TASK BRIEF:
From the line with "Kept l s0 (State.bootVerified s) := by" to the line with "-underBinder s3 s4", retype every line exactly, including those two, and leave out the rest of the data below.
THE RECORDS START
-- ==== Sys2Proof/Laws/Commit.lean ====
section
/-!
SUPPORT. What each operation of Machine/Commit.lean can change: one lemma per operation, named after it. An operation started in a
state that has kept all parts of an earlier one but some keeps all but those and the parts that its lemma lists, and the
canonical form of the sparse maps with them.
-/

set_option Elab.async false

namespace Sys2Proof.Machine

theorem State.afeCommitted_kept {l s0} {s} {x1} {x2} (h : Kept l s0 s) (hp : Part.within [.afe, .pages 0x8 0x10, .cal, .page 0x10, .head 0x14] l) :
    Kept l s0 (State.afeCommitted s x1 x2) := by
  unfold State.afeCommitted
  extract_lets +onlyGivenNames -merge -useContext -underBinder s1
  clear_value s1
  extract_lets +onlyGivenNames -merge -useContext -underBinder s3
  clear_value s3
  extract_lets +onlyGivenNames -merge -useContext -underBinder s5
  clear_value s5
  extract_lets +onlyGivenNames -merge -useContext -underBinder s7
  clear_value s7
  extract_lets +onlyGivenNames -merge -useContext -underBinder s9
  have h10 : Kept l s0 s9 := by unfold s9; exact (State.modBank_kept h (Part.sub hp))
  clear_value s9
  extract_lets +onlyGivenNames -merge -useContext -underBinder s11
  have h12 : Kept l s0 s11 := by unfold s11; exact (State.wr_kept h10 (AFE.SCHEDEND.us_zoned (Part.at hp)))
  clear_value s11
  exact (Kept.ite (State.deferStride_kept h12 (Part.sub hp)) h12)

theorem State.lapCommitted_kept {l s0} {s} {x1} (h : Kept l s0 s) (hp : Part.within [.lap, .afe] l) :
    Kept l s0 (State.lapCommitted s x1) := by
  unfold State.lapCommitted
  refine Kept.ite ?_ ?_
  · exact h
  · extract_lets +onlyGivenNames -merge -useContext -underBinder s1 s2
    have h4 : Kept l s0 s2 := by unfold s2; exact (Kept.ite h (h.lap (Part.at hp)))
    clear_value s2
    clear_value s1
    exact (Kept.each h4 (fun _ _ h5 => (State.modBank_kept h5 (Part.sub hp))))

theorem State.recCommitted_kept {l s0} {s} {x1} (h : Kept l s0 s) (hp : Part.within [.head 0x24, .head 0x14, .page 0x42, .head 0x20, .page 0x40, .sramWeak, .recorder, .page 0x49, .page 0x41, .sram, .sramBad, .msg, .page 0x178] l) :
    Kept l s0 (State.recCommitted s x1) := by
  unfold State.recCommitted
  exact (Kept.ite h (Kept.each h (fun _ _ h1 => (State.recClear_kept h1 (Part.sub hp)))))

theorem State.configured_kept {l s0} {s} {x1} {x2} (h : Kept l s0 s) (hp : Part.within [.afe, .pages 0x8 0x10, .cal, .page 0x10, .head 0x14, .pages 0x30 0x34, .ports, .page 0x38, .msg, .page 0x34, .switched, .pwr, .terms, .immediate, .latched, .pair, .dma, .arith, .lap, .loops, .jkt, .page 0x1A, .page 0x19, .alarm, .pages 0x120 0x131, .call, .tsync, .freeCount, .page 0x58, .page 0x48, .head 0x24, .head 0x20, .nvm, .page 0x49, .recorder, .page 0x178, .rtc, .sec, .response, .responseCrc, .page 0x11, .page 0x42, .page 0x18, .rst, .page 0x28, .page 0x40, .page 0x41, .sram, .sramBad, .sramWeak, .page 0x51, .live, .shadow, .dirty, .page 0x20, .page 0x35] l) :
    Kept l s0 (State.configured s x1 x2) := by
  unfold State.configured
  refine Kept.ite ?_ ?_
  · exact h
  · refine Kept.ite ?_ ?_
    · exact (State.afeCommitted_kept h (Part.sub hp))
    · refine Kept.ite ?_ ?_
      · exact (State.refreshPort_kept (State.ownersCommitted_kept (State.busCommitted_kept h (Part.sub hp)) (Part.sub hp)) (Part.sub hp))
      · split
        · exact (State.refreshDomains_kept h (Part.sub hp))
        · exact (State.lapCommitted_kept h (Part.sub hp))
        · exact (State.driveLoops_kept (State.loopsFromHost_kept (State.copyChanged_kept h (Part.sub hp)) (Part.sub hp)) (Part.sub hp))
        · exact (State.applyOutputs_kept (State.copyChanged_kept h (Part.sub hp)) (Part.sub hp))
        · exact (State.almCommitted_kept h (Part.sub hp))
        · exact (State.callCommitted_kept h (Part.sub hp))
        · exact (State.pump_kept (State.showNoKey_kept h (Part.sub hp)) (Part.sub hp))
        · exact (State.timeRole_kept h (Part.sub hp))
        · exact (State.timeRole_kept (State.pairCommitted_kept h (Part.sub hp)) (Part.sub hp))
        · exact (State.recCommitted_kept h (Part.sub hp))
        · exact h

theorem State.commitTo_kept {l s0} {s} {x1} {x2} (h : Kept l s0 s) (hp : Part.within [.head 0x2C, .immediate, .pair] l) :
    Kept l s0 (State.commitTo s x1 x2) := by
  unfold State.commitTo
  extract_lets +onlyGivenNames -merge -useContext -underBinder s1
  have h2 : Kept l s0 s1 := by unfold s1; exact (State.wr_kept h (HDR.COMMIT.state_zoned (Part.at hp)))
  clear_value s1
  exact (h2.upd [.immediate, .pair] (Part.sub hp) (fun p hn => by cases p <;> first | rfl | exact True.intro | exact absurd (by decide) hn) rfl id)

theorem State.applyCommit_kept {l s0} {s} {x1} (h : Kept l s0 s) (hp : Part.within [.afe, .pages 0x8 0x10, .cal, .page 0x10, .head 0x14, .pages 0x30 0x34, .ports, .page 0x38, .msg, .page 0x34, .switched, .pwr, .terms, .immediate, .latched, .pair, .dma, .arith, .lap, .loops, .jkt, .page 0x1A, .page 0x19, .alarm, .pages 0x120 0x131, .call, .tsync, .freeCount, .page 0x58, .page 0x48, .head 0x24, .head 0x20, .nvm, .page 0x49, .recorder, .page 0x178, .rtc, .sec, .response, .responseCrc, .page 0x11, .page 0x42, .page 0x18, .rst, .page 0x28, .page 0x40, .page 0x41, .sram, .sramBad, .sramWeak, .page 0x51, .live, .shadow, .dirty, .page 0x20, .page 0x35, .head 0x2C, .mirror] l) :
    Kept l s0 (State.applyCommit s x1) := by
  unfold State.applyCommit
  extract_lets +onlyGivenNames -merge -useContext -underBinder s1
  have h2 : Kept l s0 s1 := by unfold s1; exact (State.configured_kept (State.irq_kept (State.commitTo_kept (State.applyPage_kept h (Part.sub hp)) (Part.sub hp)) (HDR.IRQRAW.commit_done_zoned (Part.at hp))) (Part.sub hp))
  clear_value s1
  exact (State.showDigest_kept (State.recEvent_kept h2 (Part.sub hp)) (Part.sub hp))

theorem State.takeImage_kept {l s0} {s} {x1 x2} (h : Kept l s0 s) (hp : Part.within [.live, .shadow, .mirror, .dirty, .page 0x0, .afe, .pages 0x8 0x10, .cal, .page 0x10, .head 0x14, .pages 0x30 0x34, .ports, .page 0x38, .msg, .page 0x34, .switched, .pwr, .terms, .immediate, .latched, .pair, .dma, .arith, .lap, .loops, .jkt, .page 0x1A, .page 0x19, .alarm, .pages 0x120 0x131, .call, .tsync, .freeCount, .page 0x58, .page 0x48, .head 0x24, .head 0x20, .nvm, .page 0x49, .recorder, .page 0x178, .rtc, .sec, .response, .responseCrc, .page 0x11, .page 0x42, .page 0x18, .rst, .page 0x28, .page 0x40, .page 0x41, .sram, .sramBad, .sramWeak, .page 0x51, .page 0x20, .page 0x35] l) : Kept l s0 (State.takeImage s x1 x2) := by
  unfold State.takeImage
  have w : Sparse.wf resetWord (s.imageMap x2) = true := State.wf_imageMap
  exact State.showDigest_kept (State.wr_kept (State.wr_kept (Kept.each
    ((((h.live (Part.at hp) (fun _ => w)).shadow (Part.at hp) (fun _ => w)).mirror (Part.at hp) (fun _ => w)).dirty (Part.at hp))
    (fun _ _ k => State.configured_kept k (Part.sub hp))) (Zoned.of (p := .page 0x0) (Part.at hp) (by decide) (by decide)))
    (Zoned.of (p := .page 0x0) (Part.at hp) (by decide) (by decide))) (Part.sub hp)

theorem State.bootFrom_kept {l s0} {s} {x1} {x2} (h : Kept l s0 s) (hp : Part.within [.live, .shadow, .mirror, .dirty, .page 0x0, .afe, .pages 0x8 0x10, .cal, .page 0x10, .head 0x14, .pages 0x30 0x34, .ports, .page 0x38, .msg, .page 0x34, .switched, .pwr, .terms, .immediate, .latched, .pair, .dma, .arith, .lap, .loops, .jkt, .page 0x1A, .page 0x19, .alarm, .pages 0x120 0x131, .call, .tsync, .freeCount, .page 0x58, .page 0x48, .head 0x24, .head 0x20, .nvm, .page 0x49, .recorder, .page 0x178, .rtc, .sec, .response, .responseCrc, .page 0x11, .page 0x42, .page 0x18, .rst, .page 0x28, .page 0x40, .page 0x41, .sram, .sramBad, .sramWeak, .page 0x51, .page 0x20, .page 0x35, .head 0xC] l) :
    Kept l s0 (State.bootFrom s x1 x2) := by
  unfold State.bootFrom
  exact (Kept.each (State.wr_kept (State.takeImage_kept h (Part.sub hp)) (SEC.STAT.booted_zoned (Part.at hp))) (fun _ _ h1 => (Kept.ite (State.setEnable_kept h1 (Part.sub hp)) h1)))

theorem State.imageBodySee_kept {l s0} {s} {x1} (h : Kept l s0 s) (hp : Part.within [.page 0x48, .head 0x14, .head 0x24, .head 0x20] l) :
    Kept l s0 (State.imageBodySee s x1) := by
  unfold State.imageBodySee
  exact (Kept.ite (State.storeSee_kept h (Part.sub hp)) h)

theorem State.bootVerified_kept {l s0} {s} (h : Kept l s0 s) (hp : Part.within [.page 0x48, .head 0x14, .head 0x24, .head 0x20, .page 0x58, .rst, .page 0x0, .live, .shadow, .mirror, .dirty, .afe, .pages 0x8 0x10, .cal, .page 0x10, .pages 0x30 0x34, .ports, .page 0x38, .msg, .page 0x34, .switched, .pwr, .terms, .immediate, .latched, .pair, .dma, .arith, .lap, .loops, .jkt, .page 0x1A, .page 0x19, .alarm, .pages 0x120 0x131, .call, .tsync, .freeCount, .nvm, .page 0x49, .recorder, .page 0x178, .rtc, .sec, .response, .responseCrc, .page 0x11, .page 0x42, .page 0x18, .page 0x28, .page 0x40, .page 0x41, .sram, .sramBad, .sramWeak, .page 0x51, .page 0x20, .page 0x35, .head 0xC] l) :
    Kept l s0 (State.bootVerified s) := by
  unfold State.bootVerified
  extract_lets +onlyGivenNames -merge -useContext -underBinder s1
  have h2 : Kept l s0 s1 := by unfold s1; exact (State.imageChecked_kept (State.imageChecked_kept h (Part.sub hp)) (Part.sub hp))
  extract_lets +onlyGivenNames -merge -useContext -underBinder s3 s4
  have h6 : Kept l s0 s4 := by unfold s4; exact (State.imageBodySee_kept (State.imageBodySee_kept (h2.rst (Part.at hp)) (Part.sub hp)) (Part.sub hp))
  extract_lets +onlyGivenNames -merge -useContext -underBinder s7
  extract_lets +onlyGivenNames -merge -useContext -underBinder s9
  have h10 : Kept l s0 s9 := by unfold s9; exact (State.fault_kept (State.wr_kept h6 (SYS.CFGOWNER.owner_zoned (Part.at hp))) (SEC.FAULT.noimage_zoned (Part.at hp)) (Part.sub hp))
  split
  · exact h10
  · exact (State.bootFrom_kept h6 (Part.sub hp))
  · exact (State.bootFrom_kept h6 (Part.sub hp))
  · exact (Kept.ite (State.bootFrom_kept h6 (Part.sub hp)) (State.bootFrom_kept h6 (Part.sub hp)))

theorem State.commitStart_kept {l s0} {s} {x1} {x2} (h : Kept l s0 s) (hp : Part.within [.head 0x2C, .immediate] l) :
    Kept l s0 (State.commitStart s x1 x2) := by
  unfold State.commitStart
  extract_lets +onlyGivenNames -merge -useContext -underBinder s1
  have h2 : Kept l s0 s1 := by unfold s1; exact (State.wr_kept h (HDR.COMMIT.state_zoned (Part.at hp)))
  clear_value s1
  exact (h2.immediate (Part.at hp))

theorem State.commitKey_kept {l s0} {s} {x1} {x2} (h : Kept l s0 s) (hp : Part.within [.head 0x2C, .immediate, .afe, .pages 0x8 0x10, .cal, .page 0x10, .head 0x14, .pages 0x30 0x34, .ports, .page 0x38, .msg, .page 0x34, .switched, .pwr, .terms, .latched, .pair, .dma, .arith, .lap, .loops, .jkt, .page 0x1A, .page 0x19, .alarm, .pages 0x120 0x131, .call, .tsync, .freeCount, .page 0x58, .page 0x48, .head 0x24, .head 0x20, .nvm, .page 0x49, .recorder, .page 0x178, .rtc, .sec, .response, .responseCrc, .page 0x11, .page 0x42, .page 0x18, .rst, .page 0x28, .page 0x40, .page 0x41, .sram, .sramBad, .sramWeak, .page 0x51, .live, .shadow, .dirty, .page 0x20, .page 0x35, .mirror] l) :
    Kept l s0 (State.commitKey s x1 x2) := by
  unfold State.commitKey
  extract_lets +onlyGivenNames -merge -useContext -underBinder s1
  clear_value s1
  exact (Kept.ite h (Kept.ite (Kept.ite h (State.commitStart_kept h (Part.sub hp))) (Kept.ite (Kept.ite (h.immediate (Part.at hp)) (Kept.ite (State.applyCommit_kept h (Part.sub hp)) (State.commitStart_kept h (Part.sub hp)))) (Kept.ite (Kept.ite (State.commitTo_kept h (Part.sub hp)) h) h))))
THE RECORDS END
THE RECORDS START
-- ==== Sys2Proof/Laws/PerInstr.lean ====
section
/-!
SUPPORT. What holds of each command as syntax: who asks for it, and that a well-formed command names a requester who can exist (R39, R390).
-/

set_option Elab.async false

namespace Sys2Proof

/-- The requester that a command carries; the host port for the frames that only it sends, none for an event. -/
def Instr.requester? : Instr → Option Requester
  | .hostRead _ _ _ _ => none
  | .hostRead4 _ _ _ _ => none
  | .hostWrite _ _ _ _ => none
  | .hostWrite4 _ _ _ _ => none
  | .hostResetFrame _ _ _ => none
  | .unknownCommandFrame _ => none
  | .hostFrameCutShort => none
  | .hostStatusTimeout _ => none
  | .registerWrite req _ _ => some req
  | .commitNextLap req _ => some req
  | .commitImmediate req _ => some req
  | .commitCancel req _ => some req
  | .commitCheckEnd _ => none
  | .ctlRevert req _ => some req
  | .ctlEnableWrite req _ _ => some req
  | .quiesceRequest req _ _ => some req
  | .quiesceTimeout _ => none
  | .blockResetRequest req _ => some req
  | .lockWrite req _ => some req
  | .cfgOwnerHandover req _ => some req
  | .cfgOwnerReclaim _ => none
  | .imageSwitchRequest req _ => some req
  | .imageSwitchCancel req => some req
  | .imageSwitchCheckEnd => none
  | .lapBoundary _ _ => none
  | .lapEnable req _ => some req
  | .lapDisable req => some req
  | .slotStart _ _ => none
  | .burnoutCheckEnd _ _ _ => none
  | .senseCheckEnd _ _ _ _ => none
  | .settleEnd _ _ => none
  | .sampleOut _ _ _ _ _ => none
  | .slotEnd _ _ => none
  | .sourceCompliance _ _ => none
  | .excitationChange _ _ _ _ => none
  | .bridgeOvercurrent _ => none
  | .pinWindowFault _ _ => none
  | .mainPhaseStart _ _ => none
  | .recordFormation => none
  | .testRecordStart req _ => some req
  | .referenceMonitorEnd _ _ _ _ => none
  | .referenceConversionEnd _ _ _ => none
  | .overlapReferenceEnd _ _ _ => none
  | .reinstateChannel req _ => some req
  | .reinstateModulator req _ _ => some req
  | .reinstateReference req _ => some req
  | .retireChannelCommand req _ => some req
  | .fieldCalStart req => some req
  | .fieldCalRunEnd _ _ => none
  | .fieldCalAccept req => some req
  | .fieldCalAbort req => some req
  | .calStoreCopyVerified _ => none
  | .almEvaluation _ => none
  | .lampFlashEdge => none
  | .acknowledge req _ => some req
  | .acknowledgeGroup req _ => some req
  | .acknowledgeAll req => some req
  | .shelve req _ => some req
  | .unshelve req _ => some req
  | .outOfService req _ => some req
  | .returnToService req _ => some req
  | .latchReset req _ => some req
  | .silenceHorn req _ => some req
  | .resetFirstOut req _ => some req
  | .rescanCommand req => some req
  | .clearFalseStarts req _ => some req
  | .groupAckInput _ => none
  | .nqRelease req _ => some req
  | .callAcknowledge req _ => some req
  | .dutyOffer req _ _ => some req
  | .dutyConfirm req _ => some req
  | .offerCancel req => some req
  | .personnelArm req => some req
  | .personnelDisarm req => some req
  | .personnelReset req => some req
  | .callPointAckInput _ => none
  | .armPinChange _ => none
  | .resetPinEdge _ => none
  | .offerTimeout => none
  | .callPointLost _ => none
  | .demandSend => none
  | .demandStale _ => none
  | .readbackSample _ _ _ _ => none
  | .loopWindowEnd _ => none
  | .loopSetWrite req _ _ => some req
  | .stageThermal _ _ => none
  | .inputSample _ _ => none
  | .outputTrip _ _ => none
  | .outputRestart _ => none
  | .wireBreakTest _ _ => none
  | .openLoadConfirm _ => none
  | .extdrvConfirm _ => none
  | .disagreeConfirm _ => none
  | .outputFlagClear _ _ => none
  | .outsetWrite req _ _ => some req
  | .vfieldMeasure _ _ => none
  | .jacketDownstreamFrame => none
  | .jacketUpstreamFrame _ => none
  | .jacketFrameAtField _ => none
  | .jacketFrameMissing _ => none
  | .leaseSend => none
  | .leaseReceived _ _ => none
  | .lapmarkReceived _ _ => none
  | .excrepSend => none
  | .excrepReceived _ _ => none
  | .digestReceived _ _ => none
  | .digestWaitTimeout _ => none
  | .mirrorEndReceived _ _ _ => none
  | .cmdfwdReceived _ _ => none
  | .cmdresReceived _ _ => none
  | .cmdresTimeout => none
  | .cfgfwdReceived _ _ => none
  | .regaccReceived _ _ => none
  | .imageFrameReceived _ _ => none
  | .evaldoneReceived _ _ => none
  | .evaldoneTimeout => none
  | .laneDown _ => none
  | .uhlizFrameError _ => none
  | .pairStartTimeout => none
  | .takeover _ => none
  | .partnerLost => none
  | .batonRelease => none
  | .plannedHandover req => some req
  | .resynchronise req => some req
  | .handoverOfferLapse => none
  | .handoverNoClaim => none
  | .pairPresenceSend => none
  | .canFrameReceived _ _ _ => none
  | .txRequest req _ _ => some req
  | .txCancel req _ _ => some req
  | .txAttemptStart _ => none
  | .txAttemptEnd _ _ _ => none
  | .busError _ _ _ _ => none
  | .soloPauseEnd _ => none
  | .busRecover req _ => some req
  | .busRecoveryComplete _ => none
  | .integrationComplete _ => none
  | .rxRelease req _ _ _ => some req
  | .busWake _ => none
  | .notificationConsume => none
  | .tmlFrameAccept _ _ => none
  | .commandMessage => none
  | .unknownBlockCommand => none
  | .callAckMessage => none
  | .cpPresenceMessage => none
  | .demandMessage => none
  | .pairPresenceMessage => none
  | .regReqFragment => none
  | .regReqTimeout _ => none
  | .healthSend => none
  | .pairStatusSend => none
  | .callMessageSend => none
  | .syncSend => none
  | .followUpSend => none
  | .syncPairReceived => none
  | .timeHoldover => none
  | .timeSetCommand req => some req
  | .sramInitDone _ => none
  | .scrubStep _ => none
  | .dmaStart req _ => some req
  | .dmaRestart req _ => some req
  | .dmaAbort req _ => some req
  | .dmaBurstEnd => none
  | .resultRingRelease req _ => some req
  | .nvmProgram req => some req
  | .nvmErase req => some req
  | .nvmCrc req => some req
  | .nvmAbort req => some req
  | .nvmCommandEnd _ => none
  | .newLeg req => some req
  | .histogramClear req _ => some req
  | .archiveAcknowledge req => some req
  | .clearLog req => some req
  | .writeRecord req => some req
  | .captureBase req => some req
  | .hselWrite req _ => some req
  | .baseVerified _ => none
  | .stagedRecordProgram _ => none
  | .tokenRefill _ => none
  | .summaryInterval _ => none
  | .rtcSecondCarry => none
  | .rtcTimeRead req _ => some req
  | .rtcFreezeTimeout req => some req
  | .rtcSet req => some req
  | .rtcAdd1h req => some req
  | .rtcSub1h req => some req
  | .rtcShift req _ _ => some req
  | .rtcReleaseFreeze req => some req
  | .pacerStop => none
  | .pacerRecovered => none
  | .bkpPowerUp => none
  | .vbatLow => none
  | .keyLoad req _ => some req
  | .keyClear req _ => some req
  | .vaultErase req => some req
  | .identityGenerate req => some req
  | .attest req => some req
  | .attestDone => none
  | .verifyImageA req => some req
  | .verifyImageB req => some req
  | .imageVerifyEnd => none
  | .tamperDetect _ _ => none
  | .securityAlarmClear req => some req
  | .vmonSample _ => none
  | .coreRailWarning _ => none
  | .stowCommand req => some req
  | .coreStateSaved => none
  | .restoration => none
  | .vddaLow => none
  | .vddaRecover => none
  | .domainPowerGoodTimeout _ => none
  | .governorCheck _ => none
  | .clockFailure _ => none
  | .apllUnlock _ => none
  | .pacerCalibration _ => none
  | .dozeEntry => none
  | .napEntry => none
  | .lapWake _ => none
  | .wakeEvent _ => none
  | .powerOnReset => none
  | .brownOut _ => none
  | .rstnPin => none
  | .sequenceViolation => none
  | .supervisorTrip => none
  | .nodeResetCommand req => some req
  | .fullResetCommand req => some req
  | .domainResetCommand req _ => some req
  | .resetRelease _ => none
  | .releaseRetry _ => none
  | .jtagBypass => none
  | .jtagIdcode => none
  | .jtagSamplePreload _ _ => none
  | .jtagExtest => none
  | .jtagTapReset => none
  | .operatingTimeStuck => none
THE RECORDS END
SOLVED EXERCISE:
    Kept l s0 (State.bootVerified s) := by
  unfold State.bootVerified
  extract_lets +onlyGivenNames -merge -useContext -underBinder s1
  have h2 : Kept l s0 s1 := by unfold s1; exact (State.imageChecked_kept (State.imageChecked_kept h (Part.sub hp)) (Part.sub hp))
  extract_lets +onlyGivenNames -merge -useContext -underBinder s3 s4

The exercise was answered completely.